In the mid 1950s two Nobel laureates, Dr Schally and Dr Guillemin, discovered independently the existence of a compound with stimulatory action on adrenocorticotropin hormone (ACTH) secretion from the pituitary gland in rats and named it corticotropin-releasing factor (CRF).1,2 Its structure remained unclear for almost three more decades, until Vale and his associates identified CRF as a 41-residue amino acid peptide, isolated from ovine hypothalami.3 Scientists from the same research group cloned two CRF receptors, CRF14 and CRF2,5 described urocortins (additional members of the CRF family)6-9 and synthesized peptide antagonists of CRF receptors; the latter substantially contributed to elucidating molecular mechanisms regulated by the CRF system.10-12

THE CRF FAMILY: NEUROPEPTIDES  AND RECEPTORS

The CRF family consists of four peptides, including CRF, urocortin 1 (Ucn 1), Ucn 2, Ucn 3 and their binding sites.13 The 41 aa peptide CRF has a common primary structure among mammals, such as humans, primates, dogs and rodents14 and mediates neuroendocrine and behavioral stress responses through the regulation of ACTH secretion by the pituitary gland. Ucn 1 is a 40 aa peptide that displays highly conserved primary structure among mammalian species, such as sheep, rat and mouse; it shares 45% sequence homology with CRF.15,16 Ucn 1 may be traced in the pituitary, hypothalamus, the Edinger-Westphal locus and the periphery, including the gastrointestinal system, thymus, heart, spleen, kidneys and testis.16-19 Ucn 2, a 38 aa peptide, and Ucn 3 are both expressed in multiple sites of the central nervous system (CNS), similarly to CRF and Ucn 1. Concurrently, Ucn 2 may be identified in the heart, adrenals and blood cells and Ucn 3 in the skin, muscles, adrenals and gut.7,9,20

The aforementioned four neuropeptides of the CRF system act through two receptors, CRF1 and/or CRF2, which have been cloned from two separate genes that present 70% identity at the aa level.21 Both CRF receptors belong to class B1 of the G-protein-coupled receptor superfamily5,22-24 and, due to their extensive splicing, CRF1 and CRF2 present various isoforms. With regard to CRF1, CRF1a, primarily expressed in the pituitary and the brain, appears to be the unique isoform, which is coupled directly to adenylate cyclase, although new splicing variants are emerging and may play a critical role in CRF signaling.25-28 Alternatively, CRF2 has three functional splice variants (CRF2a, CRF2b and CRF2c) differing in their extracellular N-terminal domain.

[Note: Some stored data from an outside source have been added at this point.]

-- ==== Sys2Proof/Machine/Predicate.lean ====
section
/-! DEFINITION. Machine/Predicate.lean: comparisons and predicate logic, class 0x8 (R234 to R239). -/

namespace Sys2Proof.Machine

/-- R234, R235: writes the condition `c`, ANDed with the combining predicate, to PD, and its complement to PE, in the committing lanes. -/
def Group.writeCond (g : Group) (f : FmtP) (cm c : Mask) : Group :=
  let cb := g.pred f.pa.toNat
  let g1 := g.setPred f.pd.toNat cm (c &&& cb)
  if f.pe = 15 then g1 else g1.setPred f.pe.toNat cm (~~~c &&& cb)

/-- The mask of the lanes for which a condition holds. -/
def maskWhere (cm : Mask) (p : Nat → Bool) : Mask := Mask.of ((Mask.lanes cm).filter p)

/-- R235, R236: the plan of a comparison: the condition and the flags of a lane from T and its two operands. -/
def cmpPlan (f : FmtP) (accept : Nat → Bool) (k : Nat → Nat → Nat → Bool × BitVec 9) (w : Who) : Except Nat Plan :=
  let act := w.act f.g
  let uses := [Use.fmt f.a, Use.fmt f.b]
  match w.vecCheck act f.etag.toNat accept uses 0 (fun _ => 0) with
  | .error c => .error c
  | .ok fm => .ok {
      oob := uses.any (fun u => w.beyondField u.field (u.lines fm)),
      commit := fun cm s =>
        let r : Nat → Bool × BitVec 9 := fun l =>
          k fm.tag (w.srcVal s f.a fm.tag fm.wide [] l) (w.srcVal s f.b fm.tag fm.wide [] l)
        let fl := (Mask.lanes cm).foldl (fun a l => a ||| (r l).2) 0
        s.updGroup w.core w.slot (fun g => (g.writeCond f cm (maskWhere cm (fun l => (r l).1))).orFlags fl) }

/-- R235: the tags of ICMP. -/
def Tg.icmp (t : Nat) : Bool := t == 3 || t == 7 || t == 4 || t == 8 || t == 0

/-- R235: ICMP's condition. -/
def icmpCond (cond t a b : Nat) : Bool :=
  let x := ival t (Tg.width t) a
  let y := ival t (Tg.width t) b
  match cond with
  | 0 => x == y
  | 1 => x != y
  | 2 => decide (x < y)
  | 3 => decide (x ≤ y)
  | 4 => decide (y < x)
  | 5 => decide (y ≤ x)
  | 6 => a &&& b != 0
  | _ => a &&& b == 0

def execIcmp (f : FmtP) (s : State) : Host.Outcome State Fault Refusal :=
  s.issue (.icmp f) f.g 1 (cmpPlan f Tg.icmp (fun t a b => (icmpCond f.cond.toNat t a b, 0)))

/-- R236: FCMP's condition from the order of its operands, none for unordered. -/
def fcmpCond (cond : Nat) (o : Option Ordering) : Bool :=
  match cond, o with
  | 0, some x => x == .eq
  | 1, some x => x != .eq
  | 1, none => true
  | 2, some x => x == .lt
  | 3, some x => x != .gt
  | 4, some x => x == .gt
  | 5, some x => x != .lt
  | 6, none => true
  | 7, some _ => true
  | _, _ => false

/-- R236: one lane of FCMP: `lt`, `le`, `gt` and `ge` of a quiet NaN set AF_INVALID. -/
def fcmpLane (cond : Nat) (ftz : Bool) (t a b : Nat) : Bool × BitVec 9 :=
  let x := fin (fmtOf t) ftz a
  let y := fin (fmtOf t) ftz b
  let o := x.1.cmp y.1
  (fcmpCond cond o, x.2 ||| y.2 ||| (if o.isNone && decide (2 ≤ cond) && decide (cond ≤ 5) then AF.invalid else 0))

/-- R236: FCMP, which reads the issuer's flush-to-zero. -/
def fcmpPlan (f : FmtP) (w : Who) : Except Nat Plan :=
  cmpPlan f (fun t => t == Tg.f32 || t == Tg.f64) (fcmpLane f.cond.toNat w.g.ftz) w

def execFcmp (f : FmtP) (s : State) : Host.Outcome State Fault Refusal :=
  s.issue (.fcmp f) f.g 1 (fcmpPlan f)

/-- R237: PD receives a value in the committing lanes. -/
def predPlan (f : FmtP) (v : Group → Mask → Mask) (w : Who) : Except Nat Plan :=
  .ok { commit := fun cm s => s.updGroup w.core w.slot (fun g => g.setPred f.pd.toNat cm (v w.g cm)) }

/-- R237: PA and PB after the inversions of COND. -/
def predA (f : FmtP) (g : Group) : Mask := if f.cond.getLsbD 0 then ~~~(g.pred f.pa.toNat) else g.pred f.pa.toNat
def predB (f : FmtP) (g : Group) : Mask := if f.cond.getLsbD 1 then ~~~(g.pred f.pb.toNat) else g.pred f.pb.toNat

def execPand (f : FmtP) (s : State) : Host.Outcome State Fault Refusal :=
  s.issue (.pand f) f.g 1 (predPlan f (fun g _ => predA f g &&& predB f g))

def execPor (f : FmtP) (s : State) : Host.Outcome State Fault Refusal :=
  s.issue (.por f) f.g 1 (predPlan f (fun g _ => predA f g ||| predB f g))

def execPxor (f : FmtP) (s : State) : Host.Outcome State Fault Refusal :=
  s.issue (.pxor f) f.g 1 (predPlan f (fun g _ => predA f g ^^^ predB f g))

def execPnot (f : FmtP) (s : State) : Host.Outcome State Fault Refusal :=
  s.issue (.pnot f) f.g 1 (predPlan f (fun g _ => ~~~(g.pred f.pa.toNat)))

def execPmov (f : FmtP) (s : State) : Host.Outcome State Fault Refusal :=
  s.issue (.pmov f) f.g 1 (predPlan f (fun g _ => g.pred f.pa.toNat))

/-- R238: PANY's result over the participating lanes. -/
def panyValue (cond : Nat) (p cm : Mask) : Bool :=
  match cond with
  | 0 => p &&& cm != 0
  | 1 => p &&& cm == cm
  | _ => p &&& cm == 0

def execPany (f : FmtP) (s : State) : Host.Outcome State Fault Refusal :=
  s.issue (.pany f) f.g 1 (predPlan f (fun g cm =>
    if panyValue f.cond.toNat (g.pred f.pa.toNat) cm then BitVec.allOnes 32 else 0))

/-- R239: PSET. -/
def psetPlan (s : State) (f : FmtP) (w : Who) : Except Nat Plan :=
  let act := w.act f.g
  if f.cond = 2 then
    match w.checkSrc act f.a 1 (fun t => Tg.maskLine t && (f.etag == 31 || t == f.etag.toNat)) with
    | .error c => .error c
    | .ok _ =>
      let m : Mask := BitVec.ofNat 32 (w.word s f.a ((Mask.leader act).getD 0))
      (predPlan f (fun _ _ => m) w).map (fun p => { p with oob := w.beyondField f.a 1 })
  else predPlan f (fun _ _ => if f.cond = 1 then BitVec.allOnes 32 else 0) w

def execPset (f : FmtP) (s : State) : Host.Outcome State Fault Refusal :=
  s.issue (.pset f) f.g 1 (psetPlan s f)

end Sys2Proof.Machine
end

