-- ==== Sys2Proof/Machine/Chain.lean ====
section
/-! DEFINITION. Machine/Chain.lean: what the engines do with the entries of their chains (R103, R269 to R279, R301, R341, R344, R346 to
R349, R384, R394). -/

namespace Sys2Proof.Machine

-- Engine accesses.

/-- R353, R356, R370: what an engine's read of bytes makes of their frames and of the slices that serve it. -/
def State.engineFetch (s : State) (core ctx key n : Nat) : State :=
  (frameParts key n).foldl (fun s p =>
    let sp := spanFor 6 (p.1 % 256) p.2 none
    let frame := p.1 / 256
    if s.patFor p.1 (s.tenOf ctx) = 16 then (s.recallFrame frame).homeHold frame sp.1 sp.2
    else (s.engineAsks core ctx p).foldl State.ask (s.homeHold frame sp.1 sp.2)) s

/-- R276, R347: an engine's load-class access that has passed its checks: state, bytes, the largest Tv of the stores that it met early (R208),
and the poison. -/
def State.engineRead (s : State) (c : ChainRef) (ctx va n : Nat) : State × List Byte × Nat × List (Nat × Nat) :=
  let s1 := s.touchAll (engineOf c) ctx va n false
  let s2 := (s1.partsAt (engineOf c) ctx va n).foldl (fun s p => s.engineFetch (engineOf c) ctx p.1 p.2) s1
  let r := s2.loadVa (engineOf c) (chainKey c) ctx va n
  (s2, r.1, r.2.1, r.2.2)

/-- An entry's data movement so far: the state, the failure or the consumed poison that ended it, the largest Tv of its writes and of what it
has read early, its writes that await an acknowledgement (R394), and the requests at homes that hold one of them (R365). -/
structure Move where
  s      : State
  fail   : Option Stop
  lost   : List (Nat × Nat)
  tv     : Nat
  fabric : List Nat
  held   : List (Nat × HomeReq)

/-- Nothing moved yet. -/
def Move.start (s : State) : Move := ⟨s, none, [], 0, [], []⟩

/-- It has ended early. -/
def Move.over (m : Move) : Bool := m.fail.isSome || !m.lost.isEmpty || !m.held.isEmpty

/-- It goes on with an access, unless a home holds one of the requests of it. -/
def Move.unless (m : Move) (asks : List (Nat × HomeReq)) (go : Move) : Move :=
  if m.s.asksStall asks then { m with held := asks } else go

/-- R276, R347: an engine reads `n` bytes, once more checked. -/
def Move.read (m : Move) (c : ChainRef) (ctx va n : Nat) : Move × List Byte :=
  if m.over then (m, [])
  else
    match m.s.probe (engineOf c) ctx va n .load false false with
    | some e => ({ m with fail := some e.stop }, [])
    | none =>
      let r := m.s.engineRead c ctx va n
      (m.unless (m.s.engineWaits (engineOf c) ctx false (m.s.partsAt (engineOf c) ctx va n)) { m with s := r.1, tv := max m.tv r.2.2.1, lost := r.2.2.2 }, r.2.1)

/-- R276, R311: why a write to a page's shadow cannot be made. -/
def State.shadowFail (s : State) (ctx va : Nat) : Option Nat :=
  match s.walk ctx va with
  | .leaf pte _ _ val =>
    let x := BitVec.ofNat 64 (s.mem.readNat (shadowPte pte) 8)
    if !Pte.sv val then some Cause.protect
    else if (s.shadowPoison pte).isSome then s.shadowPoison pte
    else if !Pte.v x then some Cause.unmapped
    else if Pte.tier x = 2 then some Cause.flashStore
    else none
  | _ => some Cause.unmapped

/-- R273, R394: the stores made since number `n` was the next that await an acknowledgement: those of fabric and host-shared pages. -/
def State.toSwitch (s : State) (n : Nat) : List Nat :=
  ((s.flight.filter (fun f => decide (n ≤ f.id) && s.switched f.key)).map (·.id)).eraseDups

/-- R276, R347, R381: an engine writes bytes to memory, or to the shadow copies of their pages. A write to a peer that no port reaches fails. -/
def Move.write (m : Move) (c : ChainRef) (ctx va : Nat) (bs : List Byte) (shadow : Bool) : Move :=
  if m.over then m
  else
    let parts := pageParts va bs.length
    match m.s.probe (engineOf c) ctx va bs.length .store false false with
    | some e => { m with fail := some e.stop }
    | none =>
      match (if shadow then parts.findSome? (fun p => m.s.shadowFail ctx p.1) else none) with
      | some e => { m with fail := some { cause := e } }
      | none =>
        let keyOf_ : State → Nat → Nat := fun s va => if shadow then (s.shadowKey ctx va).getD 0 else s.keyAt (engineOf c) ctx va true
        if parts.any (fun p => m.s.peerDown (keyOf_ m.s p.1)) then { m with fail := some { cause := Cause.linkDown } }
        else m.unless (m.s.engineWaits (engineOf c) ctx true (parts.map (fun p => (keyOf_ m.s p.1, p.2)))) <| parts.foldl (fun m p =>
          let s := m.s.touch (engineOf c) ctx p.1 true
          let key := keyOf_ s p.1
          let r := s.store ⟨engineOf c, chainKey c, dataLane⟩ ctx key 0 ((bs.drop (p.1 - va)).take p.2)
          { m with s := r.1, tv := max m.tv r.2, fabric := m.fabric ++ r.1.toSwitch s.free }) m

/-- R276: the value of an overlapping copy's byte: one that the source byte held during the copy (log entry 4). -/
def pickByte (n i : Nat) (a b : Byte) : Byte := if a = b then a else if (Config.free (n + i / 64)).getLsbD (i % 64) then a else b
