-- ==== Sys2Proof/Machine/Wake.lean ====
section
/-! DEFINITION. Machine/Wake.lean: completions and wakes inside a core (R163, R173, R190, R205, R206, R217, R252, R281, R304). -/

namespace Sys2Proof.Machine

/-- R205, R298, R403: an instruction that makes a release or that waits for a queue, held at issue, is tried again; of another there is
nothing to perform, and its fragment fetches it again. -/
def performHeld (i : Instr) (s : State) : Host.Outcome State Fault Refusal :=
  match i with
  | .stl f => execStl f s
  | .atom f => execAtom f s
  | .atomf f => execAtomf f s
  | .cas f => execCas f s
  | .bar f => execBar f s
  | .barc f => execBarc f s
  | .errq f => execErrq f s
  | .ctail f => execCtail f s
  | .ctailOpen f => execCtailOpen f s
  | .semadd f => execSemadd f s
  | .publish f => execPublish f s
  | .enq f => execEnq f s
  | .svc f => execSvc f s
  | .fence f => execFence f s
  | _ => .next s

/-- The state of an outcome, or the state before. -/
def orElse (s : State) (o : Host.Outcome State Fault Refusal) : State :=
  match o with
  | .next t => t
  | _ => s

/-- R205: a group's wait ends: device time reaches its horizon, and its loads return. -/
def State.awaitGroup (s : State) (core slot : Nat) : State :=
  match s.group? core slot with
  | none => s
  | some g => (s.later g.horizon).returnAll core slot

/-- R205: the wait ends once for the group's horizon and once for what its returning loads added to it (R208). -/
def State.awaitAll (s : State) (core slot : Nat) : State := (s.awaitGroup core slot).awaitGroup core slot

/-- R205, R369, R372, R394: the stores of a group to fabric and host-shared pages perform and are acknowledged, unless no port reaches the
peer of one now. -/
def State.awaitAcks (s : State) (core slot : Nat) : State :=
  let mine := s.flight.filter (fun f => f.core == core && f.slot == slot && s.switched f.key)
  if mine.any (fun f => !s.reaches f.key) then s
  else (s.later (mine.foldl (fun m f => max m f.tv) 0)).updGroup core slot (fun g => { g with unacked := 0 })

/-- R205: a group's horizon has come and no load of it is outstanding. -/
def State.settled (s : State) (core slot : Nat) : Bool :=
  match s.group? core slot with
  | none => true
  | some g => decide (g.horizon ≤ s.time) && g.loads.isEmpty

/-- R205: what a release waits for comes about: the group's horizon and its loads; where that has been, its acknowledgements. -/
def State.await (s : State) (core slot : Nat) : State :=
  if s.settled core slot then s.awaitAcks core slot else s.awaitAll core slot

/-- R216: a FENCE.rel of a group performs, if it may. -/
def State.endFence (s : State) (core slot : Nat) : State :=
  s.updGroup core slot (fun g => if s.fenceReady g then { g with fence := none } else g)

/-- R205, R216, R403: a wait at issue comes to its end: a FENCE.rel performs, and the fragment that holds an instruction tries it again,
whichever the group has selected meanwhile (R323). -/
def State.release (s : State) (core slot : Nat) : State :=
  match s.group? core slot with
  | none => s
  | some g =>
    if g.held.isNone && g.fence.isNone then s
    else
      let s1 := (s.await core slot).endFence core slot
      match s1.group? core slot with
      | none => s1
      | some g1 =>
        match g1.held with
        | none => s1
        | some (fi, i) =>
          let s2 := { s1.putGroup core slot { g1 with held := none } with cur := some ⟨core, slot, fi⟩ }
          orElse s2 (performHeld i s2)

def execReleasePerform (core slot : Nat) (s : State) : Host.Outcome State Fault Refusal := .next (s.release core slot)

/-- R173, R300: a slot has an outstanding load of the group that stands there. -/
def State.loading (s : State) (core slot : Nat) : Bool := ((s.group? core slot).map (fun g => !g.loads.isEmpty)).getD false

/-- R173, R300: the oldest load of a slot's group returns; where that has none, one of a group that ended there. -/
def State.loadReturns (s : State) (core slot : Nat) : State :=
  if s.loading core slot then s.returnOne core slot else s.returnOrphan (slotKey core slot)

def execLoadReturn (core slot : Nat) (s : State) : Host.Outcome State Fault Refusal := .next (s.loadReturns core slot)

def execSemaphoreWake (core sem : Nat) (s : State) : Host.Outcome State Fault Refusal := .next (s.serveSem (semKey core sem))

/-- What a fragment asleep in MWAIT waits for (R217). -/
def State.watching (s : State) (core fi : Nat) : Option (Option Nat × Option Nat) :=
  match s.frag? core fi with
  | none => none
  | some f =>
    match f.st with
    | .asleep (.mwait _ dl fire) => some (dl, fire)
    | _ => none

/-- R217: a store that performs on the watched frame wakes the fragment. -/
def State.mwaitWake (s : State) (core fi : Nat) : State :=
  match s.watching core fi with
  | some (_, some t) => (s.later t).wake core fi none
  | _ => s

def execMwaitWake (core frag : Nat) (s : State) : Host.Outcome State Fault Refusal := .next (s.mwaitWake core frag)

/-- R217: the deadline wakes the fragment. -/
def State.mwaitTimeout (s : State) (core fi : Nat) : State :=
  match s.watching core fi with
  | some (some d, _) => (s.later d).wake core fi none
  | _ => s

def execMwaitTimeout (core frag : Nat) (s : State) : Host.Outcome State Fault Refusal := .next (s.mwaitTimeout core frag)

/-- R217: a fragment asleep in MWAIT wakes spuriously. -/
def State.spurious (s : State) (core fi : Nat) : State := if (s.watching core fi).isSome then s.wake core fi none else s

def execSpuriousWake (core frag : Nat) (s : State) : Host.Outcome State Fault Refusal := .next (s.spurious core frag)

/-- R160, R163, R311: a walk for a core ends: the core had no translation of the address, or has given it up to make room; the walk sets A
and installs the one that it found. One that meets a poisoned table entry loses the context. -/
def State.walkDone (s : State) (core ctx va : Nat) : State :=
  match s.walk ctx va with
  | .poisoned c => s.loseContext ctx c []
  | _ =>
    ({ s with tlb := s.tlb.filter (fun t => !(t.core == core && t.ctx == ctx && decide (t.base ≤ va) && decide (va < t.base + t.size))) } : State).touch
      core ctx va false

def execTableWalkComplete (core ctx : Nat) (va : Dword) (s : State) : Host.Outcome State Fault Refusal :=
  .next (s.walkDone core ctx va.toNat)

/-- R206: the next lease of a core's read copies of a frame runs out, and those bolts count as missing. -/
def State.leaseEnds (s : State) (core frame : Nat) : State :=
  let mine : Bolt → Bool := fun b => b.cache == core && b.frame == frame && !b.owned
  match (s.bolts.filter mine).foldl (fun m b => minLease m b.lease) none with
  | none => s
  | some l => { s with time := max s.time l, bolts := s.bolts.filter (fun b => !(mine b && !b.alive (max s.time l))) }

def execLeaseExpiry (core frame : Nat) (s : State) : Host.Outcome State Fault Refusal := .next (s.leaseEnds core frame)

/-- R304: the core retries the instruction of a group that GF_FRAG_EXHAUSTED halted, once the pool holds every entry it needs. -/
def State.exhaustRetry (s : State) (core slot : Nat) : State :=
  match s.group? core slot with
  | none => s
  | some g =>
    match g.halted with
    | none => s
    | some h =>
      if (s.pool core).length < h.2 then s
      else
        match s.frag? core h.1 with
        | none => (s.putGroup core slot { g with halted := none }).select core slot
        | some f => (s.putGroup core slot { g with halted := none }).unpark core slot h.1 f.idx

def execFragExhaustedRetry (core slot : Nat) (s : State) : Host.Outcome State Fault Refusal := .next (s.exhaustRetry core slot)

def execFlushOrInvComplete (core slot : Nat) (s : State) : Host.Outcome State Fault Refusal := .next (s.finishRange core slot)

/-- R252: the engine performs the instructions of its queue up to the last of a slot. -/
def State.engineRun (s : State) (core slot : Nat) : Nat → State
  | 0 => s
  | n + 1 => if (Table.getD s.mq [] core).any (fun m => m.slot == slot) then (s.engineStep core).engineRun core slot n else s

/-- The context of the group in a slot. -/
def State.ctxAt (s : State) (core slot : Nat) : Nat := (((s.group? core slot).bind (fun g => Table.find s.teams g.tid)).map (·.ctx)).getD 0

/-- R229, R310: the saved teams of a cluster return to the ready queue together. -/
def wakeCluster (cluster : Nat) (t : Table SavedTeam) : Table SavedTeam :=
  Table.mapV t (fun _ k => if k.team.cluster = cluster then { k with ready := true } else k)

/-- R33, R309, R310: every parked remnant, of a resident or a saved team, that `p` selects by its context retries. -/
def State.retryWhere (s : State) (p : Nat → Fragment → Bool) : State :=
  let live := s.frags.filter (fun e => e.2.st == .parked && p (s.ctxAt (e.1 / 64) e.2.slot) e.2)
  let s1 := live.foldl (fun s e => s.unpark (e.1 / 64) e.2.slot (e.1 % 64) e.2.idx) s
  let hit : SavedTeam → List (Nat × Resolution) := fun k =>
    (k.frags.filter (fun e => e.2.st == .parked && p k.team.ctx e.2)).map (fun e => (e.1, Resolution.retry))
  let told := Table.mapV s1.saved (fun _ k => { k with pending := k.pending ++ hit k })
  { s1 with saved := (s1.saved.filter (fun e => !(hit e.2).isEmpty)).foldl (fun t e => wakeCluster e.2.team.cluster t) told }

/-- R165, R309: the remnants that wait for no invalidation any more retry. -/
def State.retryTranslations (s : State) : State :=
  s.retryWhere (fun ctx f => f.cause == Cause.translation && !s.invalidating ctx f.addr)

/-- R165, R212: the exchanges that a group's PUBLISH began end. -/
def State.endPublishes (s : State) (core slot : Nat) : State :=
  let mine := s.invals.filter (fun i => i.publish == some (slotKey core slot))
  if mine.isEmpty then s else (mine.foldl State.endInval s).retryTranslations

/-- What a group has under way beside the instruction that it holds: matrix instructions, loads, a FLUSH or INV, a PUBLISH. -/
def State.pending (s : State) (core slot : Nat) : Bool :=
  match s.group? core slot with
  | none => false
  | some g => !g.loads.isEmpty || g.rangeOp.isSome || (Table.getD s.mq [] core).any (fun m => m.slot == slot)
      || s.invals.any (fun i => i.publish == some (slotKey core slot))

/-- All of it ends (R191, R210, R212, R268). -/
def State.finish (s : State) (core slot : Nat) : State :=
  (((s.engineRun core slot (Table.getD s.mq [] core).length).returnAll core slot).finishRange core slot).endPublishes core slot

end Sys2Proof.Machine
end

They are located in the CNS, skeletal muscles, heart and testis.5,13,22,29-31 The CRF system receptors display different binding characteristics with their ligands. The CRF1a has high affinity to CRF and Ucn 1 and no affinity to Ucn 2 and Ucn 3. On the contrary, the CRF2a and CRF2b display high affinity to Ucn 1, Ucn 2 and Ucn 3 and lower affinity to CRF.8,9,13,23,32,33 Although Ucn 2 and Ucn 3 have been identified as selective endogenous ligands for CRF2, so far, no endogenous ligand exclusively binding to the CRF1 has been identified.34 Finally, CRF-BP is a 37kDa glycoprotein that was initially identified in the human plasma, dimerizing upon binding to both CRF and Ucn 1 and thus controlling the bioavailability of these peptides.35

CRF NEUROPEPTIDES AND RECEPTORS IN THE PERIPHERY

The neuropeptides of the CRF system were initially thought to be restricted to the pituitary and brain; however, subsequent research discovered that they were widely expressed in the periphery, including multiple non-neuronal sites.36 In the human periphery, CRF is expressed in adrenals (cortex and core), testis, placenta,36,37 intestines, spleen, thymus, skin, pancreas, leucocytes,38,39 endometrium,40 ovaries41 and heart.42 In the rat, extra-hypothalamic CRF has been detected in the myenteric plexus and nervous fibers of the submucosal plexus in intestines and other tissues, such as testis,43 ovaries,44 thymus, spleen45 and adrenals.46,47 Furthermore, CRF has been discovered in mice,48 dogs,49 cows,50 baboons51 and monkeys.52 Nonetheless, it should be noted that all studies conducted prior to the characterization of the homologue Ucns should be confirmed by selective CRF antibodies.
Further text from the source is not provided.